Зато на всю жизнь мне запомнилось, как мать однажды вышла из себя. Случилось это из-за коричневой вязаной кофточки с красными в виде шариков пуговицами. Стоила она десять "гоби" - мы уже жили на валюту "Маньчжоу-Го". Я давно любовалась этой кофточкой, выставленной в витрине магазина, страстно о ней мечтала и наконец не вытерпела. Получила пятнадцать "гоби" за урок и, вместо того чтобы отдать эти деньги матери (надо было заткнуть какую-то очередную дыру), вошла в магазин и, понимая, что совершаю безумие, ощущая себя растратчицей, преступницей, купила кофточку. Вечером отдала матери пять "гоби": "А остальные?" Вместо ответа я показала кофточку и какие-то слова начала бормотать в свое оправдание, но осеклась... Лицо матери окаменело, глаза сузились - это доброго не пред-{60}вещало. Но уж того, что последовало, ожидать я никак не могла! "Вот как,- очень тихо произнесла мать,- вот как..." И внезапно, схватив со стола первое, что подвернулось под руку (подвернулся будильник), ударила меня по плечу... Несколько раз она ударила меня будильником (я же, остолбенев, даже не отклонилась!), повторяя: "Кругом в долгах, а она - кофточку! Я одна разрываюсь, ваш отец знать ничего не желает, а она - кофточку!" Потом, бросив будильник, который вдруг затрезвонил на полу, заплакала. Ее слезы (я их прежде не видела!), идиотский звон будильника (я подобрала его, но не могла сообразить, как заставить умолкнуть) - разрывали мне сердце. Я тоже плакала от обиды, от жалости к себе, от жалости к матери... Впрочем, не уверена, что в тот момент я жалела ее. Это, вероятно, потом, позже я ее жалела, потому что по сей день вижу, как она своей тонкой, слабой рукой беспомощно колотила меня будильником...
Рассказ об этом эпизоде хотелось бы кончить тем, что мы упали в объятия друг друга, смешали свои слезы, и мать простила мне кофточку, а я ей - будильник. Объятий не было. Объяснений тоже. Проявления чувств не были в характере моей матери. Пуще огня она боялась разговоров по душам - это казалось ей сентиментальностью. Она была нормальной матерью в том смысле, что любила своих детей больше всего на свете, однако чувств своих нам не показывала, и если говорила что-то ласковое, то с оттенком насмешки, будто иронизируя над тем, кто такие слова мог произносить всерьез.
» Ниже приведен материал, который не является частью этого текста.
theorem holdEvent_change {U : List Part} {r0 : State} {f : Nat} {v : Nat} {s : State} (hT : ([.icu] : List Part) ⊆ U) (hC0 : Change U r0 s) :
    Change U r0 (holdEvent f v s) := by
  unfold holdEvent
  repeat' first
    | with_reducible exact hC0
    | with_reducible refine Change.ite (fun _ => ?_) (fun _ => ?_)
    | with_reducible refine Change.foldl (fun _ _ _ => ?_) ?_
    | with_reducible assumption
    | split
    | dsimp only
    | with_reducible refine Change.set_icu hT ?_

theorem msgFrame_change {U : List Part} {r0 : State} {f : Nat} {vec : Nat} {addr : Nat} {data : Nat} {msi : Bool} {s : State} (hT : ([.swc] : List Part) ⊆ U) (hC0 : Change U r0 s) :
    Change U r0 (msgFrame f vec addr data msi s) := by
  unfold msgFrame
  repeat' first
    | with_reducible exact hC0
    | with_reducible refine Change.ite (fun _ => ?_) (fun _ => ?_)
    | with_reducible refine State.inject_change hT ?_
    | with_reducible refine Change.foldl (fun _ _ _ => ?_) ?_
    | with_reducible assumption
    | split
    | dsimp only

theorem msiSend_change {U : List Part} {r0 : State} {f : Nat} {m : Nat} {s : State} (hT : ([.fns, .swc] : List Part) ⊆ U) (hC0 : Change U r0 s) :
    Change U r0 (msiSend f m s) := by
  have k1 : ([.swc] : List Part) ⊆ U := List.Subset.trans (by decide) hT
  have k2 : ([.fns] : List Part) ⊆ U := List.Subset.trans (by decide) hT
  unfold msiSend
  repeat' first
    | with_reducible exact hC0
    | with_reducible refine Change.ite (fun _ => ?_) (fun _ => ?_)
    | with_reducible refine msgFrame_change k1 ?_
    | with_reducible refine State.setFn_change k2 ?_
    | with_reducible refine Change.foldl (fun _ _ _ => ?_) ?_
    | with_reducible assumption
    | split
    | dsimp only

theorem intaSync_change {U : List Part} {r0 : State} {s : State} (hT : ([.regs, .icu, .out] : List Part) ⊆ U) (hC0 : Change U r0 s) :
    Change U r0 (intaSync s) := by
  have k1 : ([.regs, .out] : List Part) ⊆ U := List.Subset.trans (by decide) hT
  have k2 : ([.icu] : List Part) ⊆ U := List.Subset.trans (by decide) hT
  unfold intaSync
  repeat' first
    | with_reducible exact hC0
    | with_reducible refine Change.ite (fun _ => ?_) (fun _ => ?_)
    | with_reducible refine hepTlp_change k1 ?_
    | with_reducible refine Change.foldl (fun _ _ _ => ?_) ?_
    | with_reducible assumption
    | split
    | dsimp only
    | with_reducible refine Change.set_icu k2 ?_

theorem intaFall_change {U : List Part} {r0 : State} {s : State} (hT : ([.regs, .icu, .out] : List Part) ⊆ U) (hC0 : Change U r0 s) :
    Change U r0 (intaFall s) := by
  unfold intaFall
  repeat' first
    | with_reducible exact hC0
    | with_reducible refine Change.ite (fun _ => ?_) (fun _ => ?_)
    | with_reducible refine intaSync_change hT ?_
    | with_reducible refine Change.foldl (fun _ _ _ => ?_) ?_
    | with_reducible assumption
    | split
    | dsimp only

theorem intaHold_change {U : List Part} {r0 : State} {v : Nat} {s : State} (hT : ([.icu] : List Part) ⊆ U) (hC0 : Change U r0 s) :
    Change U r0 (intaHold v s) := by
  unfold intaHold
  repeat' first
    | with_reducible exact hC0
    | with_reducible refine Change.ite (fun _ => ?_) (fun _ => ?_)
    | with_reducible refine Change.foldl (fun _ _ _ => ?_) ?_
    | with_reducible assumption
    | split
    | dsimp only
    | with_reducible refine Change.set_icu hT ?_

theorem hpDeliver_change {U : List Part} {r0 : State} {e : HpEvent} {s : State} (hT : ([.regs, .icu, .fns, .msix, .swc, .out] : List Part) ⊆ U) (hC0 : Change U r0 s) :
    Change U r0 (hpDeliver e s) := by
  have k1 : ([.msix] : List Part) ⊆ U := List.Subset.trans (by decide) hT
  have k2 : ([.icu] : List Part) ⊆ U := List.Subset.trans (by decide) hT
  have k3 : ([.fns, .swc] : List Part) ⊆ U := List.Subset.trans (by decide) hT
  have k4 : ([.regs, .icu, .out] : List Part) ⊆ U := List.Subset.trans (by decide) hT
  unfold hpDeliver
  repeat' first
    | with_reducible exact hC0
    | with_reducible refine Change.ite (fun _ => ?_) (fun _ => ?_)
    | with_reducible refine State.setMsixE_change k1 ?_
    | with_reducible refine intaHold_change k2 ?_
    | with_reducible refine holdEvent_change k2 ?_
    | with_reducible refine msiSend_change k3 ?_
    | with_reducible refine intaSync_change k4 ?_
    | with_reducible refine Change.foldl (fun _ _ _ => ?_) ?_
    | with_reducible assumption
    | split
    | dsimp only
    | with_reducible refine Change.set_icu k2 ?_

theorem redeliver_change {U : List Part} {r0 : State} {f : Nat} {s : State} (hT : ([.regs, .icu, .fns, .msix, .swc, .out] : List Part) ⊆ U) (hC0 : Change U r0 s) :
    Change U r0 (redeliver f s) := by
  have k1 : ([.icu] : List Part) ⊆ U := List.Subset.trans (by decide) hT
  unfold redeliver
  repeat' first
    | with_reducible exact hC0
    | with_reducible refine Change.ite (fun _ => ?_) (fun _ => ?_)
    | with_reducible refine hpDeliver_change hT ?_
    | with_reducible refine Change.foldl (fun _ _ _ => ?_) ?_
    | with_reducible assumption
    | split
    | dsimp only
    | with_reducible refine Change.set_icu k1 ?_

theorem msixPendGo_change {U : List Part} {r0 : State} {f : Nat} {s : State} (hT : ([.icu] : List Part) ⊆ U) (hC0 : Change U r0 s) :
    Change U r0 (msixPendGo f s) := by
  unfold msixPendGo
  repeat' first
    | with_reducible exact hC0
    | with_reducible refine Change.ite (fun _ => ?_) (fun _ => ?_)
    | with_reducible refine Change.foldl (fun _ _ _ => ?_) ?_
    | with_reducible assumption
    | split
    | dsimp only
    | with_reducible refine Change.set_icu hT ?_

theorem msiPendGo_change {U : List Part} {r0 : State} {f : Nat} {s : State} (hT : ([.fns, .swc] : List Part) ⊆ U) (hC0 : Change U r0 s) :
    Change U r0 (msiPendGo f s) := by
  unfold msiPendGo
  repeat' first
    | with_reducible exact hC0
    | with_reducible refine Change.ite (fun _ => ?_) (fun _ => ?_)
    | with_reducible refine msiSend_change hT ?_
    | with_reducible refine Change.foldl (fun _ _ _ => ?_) ?_
    | with_reducible assumption
    | split
    | dsimp only

theorem fnGo_change {U : List Part} {r0 : State} {f : Nat} {s : State} (hT : ([.regs, .icu, .fns, .msix, .hep, .swc, .out] : List Part) ⊆ U) (hC0 : Change U r0 s) :
    Change U r0 (fnGo f s) := by
  have k1 : ([.swc] : List Part) ⊆ U := List.Subset.trans (by decide) hT
  have k2 : ([.icu] : List Part) ⊆ U := List.Subset.trans (by decide) hT
  have k3 : ([.regs, .icu, .fns, .msix, .swc, .out] : List Part) ⊆ U := List.Subset.trans (by decide) hT
  have k4 : ([.fns, .swc] : List Part) ⊆ U := List.Subset.trans (by decide) hT
  have k5 : ([.hep] : List Part) ⊆ U := List.Subset.trans (by decide) hT
  unfold fnGo
  repeat' first
    | with_reducible exact hC0
    | with_reducible refine Change.ite (fun _ => ?_) (fun _ => ?_)
    | with_reducible refine State.inject_change k1 ?_
    | with_reducible refine msixPendGo_change k2 ?_
    | with_reducible refine redeliver_change k3 ?_
    | with_reducible refine msiPendGo_change k4 ?_
    | with_reducible refine Change.foldl (fun _ _ _ => ?_) ?_
    | with_reducible assumption
    | split
    | dsimp only
    | with_reducible refine Change.set_hep k5 ?_

theorem pullFrames_change {U : List Part} {r0 : State} {p : Frame → Bool} {s : State} (hT : ([.hep, .swc] : List Part) ⊆ U) (hC0 : Change U r0 s) :
    Change U r0 (pullFrames p s).1 := by
  have k1 : ([.swc] : List Part) ⊆ U := List.Subset.trans (by decide) hT
  have k2 : ([.hep] : List Part) ⊆ U := List.Subset.trans (by decide) hT
  unfold pullFrames
  repeat' first
    | with_reducible exact hC0
    | with_reducible refine Change.ite (fun _ => ?_) (fun _ => ?_)
    | with_reducible refine Change.foldl (fun _ _ _ => ?_) ?_
    | with_reducible refine Change.foldl_fst (fun _ _ _ => ?_) ?_
    | with_reducible refine Change.ite_fst (fun _ => ?_) (fun _ => ?_)
    | with_reducible assumption
    | split
    | dsimp only
    | with_reducible refine Change.set_hep_swc hT ?_
    | with_reducible refine Change.set_swc k1 ?_
    | with_reducible refine Change.set_hep k2 ?_

theorem unsent_change {U : List Part} {r0 : State} {g : Frame} {s : State} (hT : ([.regs, .tt, .flt, .icu, .fns, .hep, .wxl, .qaux, .swc, .ports, .cores, .out] : List Part) ⊆ U) (hC0 : Change U r0 s) :
    Change U r0 (unsent g s) := by
  have k1 : ([.qaux] : List Part) ⊆ U := List.Subset.trans (by decide) hT
  have k2 : ([.regs, .tt, .flt, .icu, .wxl, .qaux, .swc, .ports, .cores, .out] : List Part) ⊆ U := List.Subset.trans (by decide) hT
  have k3 : ([.icu] : List Part) ⊆ U := List.Subset.trans (by decide) hT
  have k4 : ([.regs, .wxl, .qaux] : List Part) ⊆ U := List.Subset.trans (by decide) hT
  have k5 : ([.fns] : List Part) ⊆ U := List.Subset.trans (by decide) hT
  have k6 : ([.hep] : List Part) ⊆ U := List.Subset.trans (by decide) hT
  unfold unsent
  repeat' first
    | with_reducible exact hC0
    | with_reducible refine Change.ite (fun _ => ?_) (fun _ => ?_)
    | with_reducible refine State.setQa_change k1 ?_
    | with_reducible refine wxlRefuse_change k2 ?_
    | with_reducible refine holdEvent_change k3 ?_
    | with_reducible refine failWrite_change k4 ?_
    | with_reducible refine State.setFn_change k5 ?_
    | with_reducible refine Change.foldl (fun _ _ _ => ?_) ?_
    | with_reducible assumption
    | split
    | dsimp only
    | with_reducible refine Change.set_hep k6 ?_

theorem stepCutEnd_change {U : List Part} {r0 : State} {q : Nat} {s : State} (hT : ([.qaux] : List Part) ⊆ U) (hC0 : Change U r0 s) :
    Change U r0 (stepCutEnd q s) := by
  unfold stepCutEnd
  repeat' first
    | with_reducible exact hC0
    | with_reducible refine Change.ite (fun _ => ?_) (fun _ => ?_)
    | with_reducible refine State.setQa_change hT ?_
    | with_reducible refine Change.foldl (fun _ _ _ => ?_) ?_
    | with_reducible assumption
    | split
    | dsimp only

theorem fnStop_change {U : List Part} {r0 : State} {f : Nat} {s : State} (hT : ([.regs, .tt, .checks, .flt, .icu, .fns, .hep, .wxl, .qen, .ctx, .qaux, .spl, .swc, .ports, .cores, .prl, .out] : List Part) ⊆ U) (hC0 : Change U r0 s) :
    Change U r0 (fnStop f s) := by
  have k1 : ([.qaux] : List Part) ⊆ U := List.Subset.trans (by decide) hT
  have k2 : ([.regs, .tt, .flt, .icu, .fns, .hep, .wxl, .qaux, .swc, .ports, .cores, .out] : List Part) ⊆ U := List.Subset.trans (by decide) hT
  have k3 : ([.regs, .tt, .checks, .flt, .icu, .hep, .wxl, .qen, .ctx, .qaux, .spl, .swc, .ports, .cores, .prl, .out] : List Part) ⊆ U := List.Subset.trans (by decide) hT
  have k4 : ([.hep, .swc] : List Part) ⊆ U := List.Subset.trans (by decide) hT
  have k5 : ([.regs, .tt, .flt, .icu, .hep, .wxl, .ctx, .qaux, .spl, .swc, .ports, .cores, .prl, .out] : List Part) ⊆ U := List.Subset.trans (by decide) hT
  unfold fnStop
  repeat' first
    | with_reducible exact hC0
    | with_reducible refine Change.ite (fun _ => ?_) (fun _ => ?_)
    | with_reducible refine stepCutEnd_change k1 ?_
    | with_reducible refine unsent_change k2 ?_
    | with_reducible refine qResume_change k3 ?_
    | with_reducible refine pullFrames_change k4 ?_
    | (refine Change.of_pair (by assumption) ?_; with_reducible refine pullFrames_change k4 ?_)
    | with_reducible refine stopQueue_change k5 ?_
    | with_reducible refine Change.foldl (fun _ _ _ => ?_) ?_
    | with_reducible refine Change.foldl_fst (fun _ _ _ => ?_) ?_
    | with_reducible refine Change.ite_fst (fun _ => ?_) (fun _ => ?_)
    | with_reducible assumption
    | split
    | dsimp only

theorem tagPeak_change {U : List Part} {r0 : State} {s : State} (hT : ([.regs] : List Part) ⊆ U) (hC0 : Change U r0 s) :
    Change U r0 (tagPeak s) := by
  unfold tagPeak
  repeat' first
    | with_reducible exact hC0
    | with_reducible refine Change.ite (fun _ => ?_) (fun _ => ?_)
    | with_reducible refine State.peak_change hT ?_
    | with_reducible refine Change.foldl (fun _ _ _ => ?_) ?_
    | with_reducible assumption
    | split
    | dsimp only

theorem setTag_change {U : List Part} {r0 : State} {e : TagEnt} {s : State} (hT : ([.hep] : List Part) ⊆ U) (hC0 : Change U r0 s) :
    Change U r0 (setTag e s) := by
  unfold setTag
  repeat' first
    | with_reducible exact hC0
    | with_reducible refine Change.ite (fun _ => ?_) (fun _ => ?_)
    | with_reducible refine Change.foldl (fun _ _ _ => ?_) ?_
    | with_reducible assumption
    | split
    | dsimp only
    | with_reducible refine Change.set_hep hT ?_

theorem dropTag_change {U : List Part} {r0 : State} {e : TagEnt} {s : State} (hT : ([.hep] : List Part) ⊆ U) (hC0 : Change U r0 s) :
    Change U r0 (dropTag e s) := by
  unfold dropTag
  repeat' first
    | with_reducible exact hC0
    | with_reducible refine Change.ite (fun _ => ?_) (fun _ => ?_)
    | with_reducible refine Change.foldl (fun _ _ _ => ?_) ?_
    | with_reducible assumption
    | split
    | dsimp only
    | with_reducible refine Change.set_hep hT ?_

theorem flrHeld_change {U : List Part} {r0 : State} {f : Nat} {s : State} (hT : ([.regs, .hep, .swc, .ports, .out] : List Part) ⊆ U) (hC0 : Change U r0 s) :
    Change U r0 (flrHeld f s) := by
  have k1 : ([.ports] : List Part) ⊆ U := List.Subset.trans (by decide) hT
  have k2 : ([.regs, .out] : List Part) ⊆ U := List.Subset.trans (by decide) hT
  have k3 : ([.hep, .swc] : List Part) ⊆ U := List.Subset.trans (by decide) hT
  unfold flrHeld
  repeat' first
    | with_reducible exact hC0
    | with_reducible refine Change.ite (fun _ => ?_) (fun _ => ?_)
    | with_reducible refine State.modPort_change k1 ?_
    | with_reducible refine hostDone_change k2 ?_
    | with_reducible refine pullFrames_change k3 ?_
    | (refine Change.of_pair (by assumption) ?_; with_reducible refine pullFrames_change k3 ?_)
    | with_reducible refine Change.foldl (fun _ _ _ => ?_) ?_
    | with_reducible refine Change.foldl_fst (fun _ _ _ => ?_) ?_
    | with_reducible refine Change.ite_fst (fun _ => ?_) (fun _ => ?_)
    | with_reducible assumption
    | split
    | dsimp only

theorem flrTags_change {U : List Part} {r0 : State} {f : Nat} {s : State} (hT : ([.regs, .fns, .hep, .wxl, .qaux, .swc, .ports, .cores, .out] : List Part) ⊆ U) (hC0 : Change U r0 s) :
    Change U r0 (flrTags f s) := by
  have k1 : ([.qaux] : List Part) ⊆ U := List.Subset.trans (by decide) hT
  have k2 : ([.regs, .wxl, .qaux, .swc, .cores, .out] : List Part) ⊆ U := List.Subset.trans (by decide) hT
  have k3 : ([.ports, .out] : List Part) ⊆ U := List.Subset.trans (by decide) hT
  have k4 : ([.fns] : List Part) ⊆ U := List.Subset.trans (by decide) hT
  have k5 : ([.hep] : List Part) ⊆ U := List.Subset.trans (by decide) hT
  unfold flrTags
  repeat' first
    | with_reducible exact hC0
    | with_reducible refine Change.ite (fun _ => ?_) (fun _ => ?_)
    | with_reducible refine State.setQa_change k1 ?_
    | with_reducible refine failReadOne_change k2 ?_
    | with_reducible refine stepCut_change k1 ?_
    | with_reducible refine errPkt_change k3 ?_
    | with_reducible refine State.setFn_change k4 ?_
    | with_reducible refine Change.foldl (fun _ _ _ => ?_) ?_
    | with_reducible assumption
    | split
    | dsimp only
    | with_reducible refine Change.set_hep k5 ?_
Я же была и чувствительна, и эмоциональна, но отклоняющая рука матери сделала то, что я никогда не была с ней откровенна, всегда искала на стороне тех, кому могла излить душу.
Эпизод, вероятно, кончился тем, что мать, сердясь на меня уже не за кофточку, а за то, что я оказалась свидетелем ее взрыва, ее слабости, избегала на меня глядеть, была неразговорчива, холодна. И мы обе делали вид, что ничего не произошло.
***
В двадцатые годы еще хранилась инерция прежней жизни. Была квартира, скромная, но как-никак трехкомнатная, с ванной, окна выходили в палисадник, и палисадник считался нашим. В квартире этой часто собира-{61}лись литераторы, заброшенные эмигрантской волной в Харбин: Арсений Несмелов, Леонид Ещин, Всеволод Н. Иванов, Борис Бета... И Сергей Алымов там промелькнул, и Петров-Скиталец... Они ужинали, пили водку, читали стихи свои и чужие. В те годы квартира моих родителей была центром харбинской литературной жизни: все пишущее, все одаренное непременно проходило через этот дом. А моя мать никакими талантами не обладала. Одаренным человеком был скорее отец: он писал недурные рассказы, недурно рисовал, мог спеть и, кроме того, был веселым собутыльником, остряком и анекдотчиком. Видимо, притягательная сила квартиры объяснялась тем, что литературу мать любила, понимала, был у нее тонкий вкус и чувство слова. Она была молода, образованна, привлекательна. Среднего роста, кареглазая, темноволосая, тонкокостная, очень стройная - моя мать с ее вздернутым носом и неправильными чертами лица красивой не была. Привлекали в ней ее женственность, мягкая ирония, тихий голос, сдержанность, умение казаться хорошо одетой в перелицованных пальто и перешитых платьях.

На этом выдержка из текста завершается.